-- ==== Sys2Proof/Config.lean ====
section
/-!
DEFINITION. What is fixed for a run and is not state: the parameters of spec/00_scope.md R9 (also R41), and the free values.
The values this hardware takes are `Sys2Proof.Machine.hardware` (Machine/Hardware.lean).
-/

namespace Sys2Proof

/-- The parameters of R9 that change what a tick does. The two last fields are the points the spec leaves OPEN. -/
structure Config where
  /-- `STACK_DEPTH`; `none` is the unbounded stack of the source's default (R29, D9; log 8). -/
  stackDepth : Option Nat
  /-- `RND_MASKED`: CXNN ANDs the random byte with `NN` (R181, D4; log 9). -/
  rndMasked : Bool
  /-- `KEYWAIT_BLOCKS`: FX0A repeats until a key is pressed (R252, D6; log 10). -/
  keywaitBlocks : Bool
  /-- `UNRECOGNIZED_ADVANCES`: an unrecognised opcode adds 2 to `pc` (R308, D3; log 11). -/
  unrecognizedAdvances : Bool
  /-- `STRICT_DECODE`: a word is recognised only if every fixed nibble matches (R105, D2; log 12). -/
  strictDecode : Bool
  /-- `RAND`: the byte supplied at each draw, the draws numbered from 0 (R40, D5; log 5). -/
  rand : Nat → Byte
  /-- `KEY_SELECT`: at a draw, which of the pressed keys FX0A takes, as a position in their list; it is reduced modulo the
  length of the list, so that the choice is always a pressed key (R252, D7; log 6). -/
  keySelect : Nat → List KeyCode → Nat

/-- The random byte of each draw. FREE VALUE: it has no body, so nothing can be proved of its values (R40, D5; log 5). -/
opaque Config.freeRand : Nat → Byte

/-- The key choice of each draw. FREE VALUE, as `Config.freeRand` (R252, D7; log 6). -/
opaque Config.freeKeySelect : Nat → List KeyCode → Nat

/-- The launch parameters `FONT` and `PROGRAM` of R9: the bytes the loader writes before the first tick (R352). -/
structure Image where
  /-- `FONT`, the bytes of the 16 glyphs (R65). -/
  font : List Byte
  /-- `PROGRAM`, the program image (R67). -/
  program : List Byte
deriving DecidableEq, Repr

end Sys2Proof
end

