-- ==== Sys2Proof/Machine/Ops.lean ====
section
/-!
DEFINITION. The named operations every meaning is written with (spec/00_scope.md R12): one update per piece of state, register
access, `pc`, the stack, memory access with its range check, the free values, and the entry of a fatal condition (R304).
There is no return from a fatal condition: "There is no instruction or event that returns from a fault and resumes the program" (R306).
-/

namespace Sys2Proof.Machine

/-! ### Registers -/

/-- `V[r]` (R20). -/
def State.reg (s : State) (r : Reg) : Byte := s.v.get r

/-- `V[r] <- b` (R20): no other register changes, `VF` is written like any other (R21). -/
def State.writeReg (s : State) (r : Reg) (b : Byte) : State := { s with v := s.v.set r.val b r.isLt }

/-- `V[15] <- b` as a flag (R21, R23). -/
def State.setFlag (s : State) (b : Byte) : State := s.writeReg VF b

/-- `I <- a` (R24). -/
def State.setI (s : State) (a : Word) : State := { s with i := a }

/-- `DT <- b` (R30). -/
def State.setDt (s : State) (b : Byte) : State := { s with dt := b }

/-- `ST <- b` (R31). -/
def State.setSt (s : State) (b : Byte) : State := { s with st := b }

/-- `tone_on <- b` (R35). -/
def State.setTone (s : State) (b : Bool) : State := { s with toneOn := b }

/-- `mem <- m`. -/
def State.setMem (s : State) (m : Memory) : State := { s with mem := m }

/-- `fb <- f` (R32). -/
def State.setFb (s : State) (f : Framebuffer) : State := { s with fb := f }

/-- `redraw <- b` (R34): the core only ever sets it, the host clears it. -/
def State.setRedraw (s : State) (b : Bool) : State := { s with redraw := b }

/-! ### Program counter and stack -/

/-- `pc <- a` (R25), never masked (R27, D12; log 19). -/
def State.setPc (s : State) (a : Word) : State := { s with pc := a }

/-- `pc <- pc + 2` modulo 65536 (R26, R27). -/
def State.advance (s : State) : State := s.setPc (s.pc + 2#16)

/-- Skip: `pc <- pc + 4` if the condition holds, else `pc <- pc + 2` (R148). -/
def State.skipIf (s : State) (c : Bool) : State := s.setPc (s.pc + if c then 4#16 else 2#16)

/-- The stack replaced (R28). -/
def State.setStack (s : State) (l : List Word) : State := { s with stack := l }

/-- `push(a)`: `a` becomes the top (R28). -/
def State.push (s : State) (a : Word) : State := s.setStack (a :: s.stack)

/-- Whether the stack has `STACK_DEPTH` entries; an unbounded stack is never full (R29, D9; log 8). -/
def stackFull (c : Config) (s : State) : Bool :=
  match c.stackDepth with
  | some d => s.stack.length == d
  | none => false

/-! ### Fatal conditions -/

/-- The fault code (R38, R301 to R303). -/
def Fatal.code : Fatal → BitVec 2
  | .memOutOfRange _ => 1#2
  | .stackUnderflow => 2#2
  | .stackOverflow => 3#2

/-- The fault information: the lowest offending address, which fits 16 bits (R301), or 0 (R302, R303). -/
def Fatal.info : Fatal → Word
  | .memOutOfRange a => BitVec.ofNat 16 a
  | .stackUnderflow => 0#16
  | .stackOverflow => 0#16

/-- Fault entry (R304): the run state and the fault record are written, nothing else changes; `pc` stays on the faulting
instruction. -/
def State.raise (s : State) (f : Fatal) : State :=
  { s with runState := .faulted, faultCode := f.code, faultInfo := f.info }

/-- A transfer over an ascending access list: if an address does not exist the lowest such one is raised and nothing else
happens, else the transfer's own effect stands (R73, R305, D14; log 18). -/
def State.guarded (s : State) (addrs : List Nat) (done : State) : State :=
  match firstOutOfRange addrs with
  | some a => s.raise (.memOutOfRange a)
  | none => done

/-! ### Memory access by the core -/

/-- What an operation that may raise answers. -/
inductive Access (α : Type) where
  | value (a : α)
  | fatal (f : Fatal)
deriving DecidableEq, Repr

/-- `MemRead(addr, 1)` (R61). -/
def memRead (m : Memory) (addr : Nat) : Access Byte :=
  if lastAddress < addr then .fatal (.memOutOfRange addr) else .value (m.read addr)

/-- `MemWrite(addr, 1, b)` (R62). -/
def memWrite (m : Memory) (addr : Nat) (b : Byte) : Access Memory :=
  if lastAddress < addr then .fatal (.memOutOfRange addr) else .value (m.write addr b)

/-- The bytes at an access list, in order (R69). -/
def State.bytesAt (s : State) (addrs : List Nat) : List Byte := addrs.map s.mem.read

/-! ### Keys -/

/-- Whether the key named by a whole byte is pressed: a code above `0xF` names no key and is not pressed (R257, D8; log 21). -/
def State.keyPressed (s : State) (b : Byte) : Bool :=
  if h : b.toNat < 16 then s.keys.get ⟨b.toNat, h⟩ else false

/-- The set `P` of the pressed keys, as a list in ascending order (R252). -/
def State.pressedKeys (s : State) : List KeyCode := allKeys.filter (fun k => s.keys.get k)

/-! ### Free values -/

/-- The byte of this draw, `draw_rand()` (R12, R40; log 5). -/
def State.randByte (c : Config) (s : State) : Byte := c.rand s.draws

/-- `KEY_SELECT(P)` of this draw for `P` with first member `k`: always a member of `P` (R252, D7; log 6). -/
def selectKey (c : Config) (s : State) (k : KeyCode) (ks : List KeyCode) : KeyCode :=
  (k :: ks).getD (c.keySelect s.draws (k :: ks) % (ks.length + 1)) k

/-- A draw has been made; the next one is fresh (log 7). -/
def State.nextDraw (s : State) : State := { s with draws := s.draws + 1 }

/-! ### Unrecognised opcodes -/

/-- `report Unrecognized(op, pc)` (R308; log 11). -/
def State.report (s : State) (op : Word) : State := { s with reports := ⟨op, s.pc⟩ :: s.reports }

/-- An unrecognised opcode: reported, and `pc <- pc + 2` when `UNRECOGNIZED_ADVANCES` (R308, D3; log 11). -/
def unrecognised (c : Config) (op : Word) (s : State) : State :=
  if c.unrecognizedAdvances then (s.report op).advance else s.report op

/-! ### The host's changes -/

/-- `keys[k] <- b` (R330). -/
def State.setKey (s : State) (k : KeyCode) (b : Bool) : State := { s with keys := s.keys.set k.val b k.isLt }

/-- `run_state <- r` (R37). -/
def State.setRun (s : State) (r : RunState) : State := { s with runState := r }

end Sys2Proof.Machine
end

» **What you will do**:
Among the records above, only the lines between the line holding "def State.nextDraw (s" and the line holding "opcode: reported, and", inclusive, are to be output, exactly as written.

» **Problem solution**:
def State.nextDraw (s : State) : State := { s with draws := s.draws + 1 }

/-! ### Unrecognised opcodes -/

/-- `report Unrecognized(op, pc)` (R308; log 11). -/
def State.report (s : State) (op : Word) : State := { s with reports := ⟨op, s.pc⟩ :: s.reports }

/-- An unrecognised opcode: reported, and `pc <- pc + 2` when `UNRECOGNIZED_ADVANCES` (R308, D3; log 11). -/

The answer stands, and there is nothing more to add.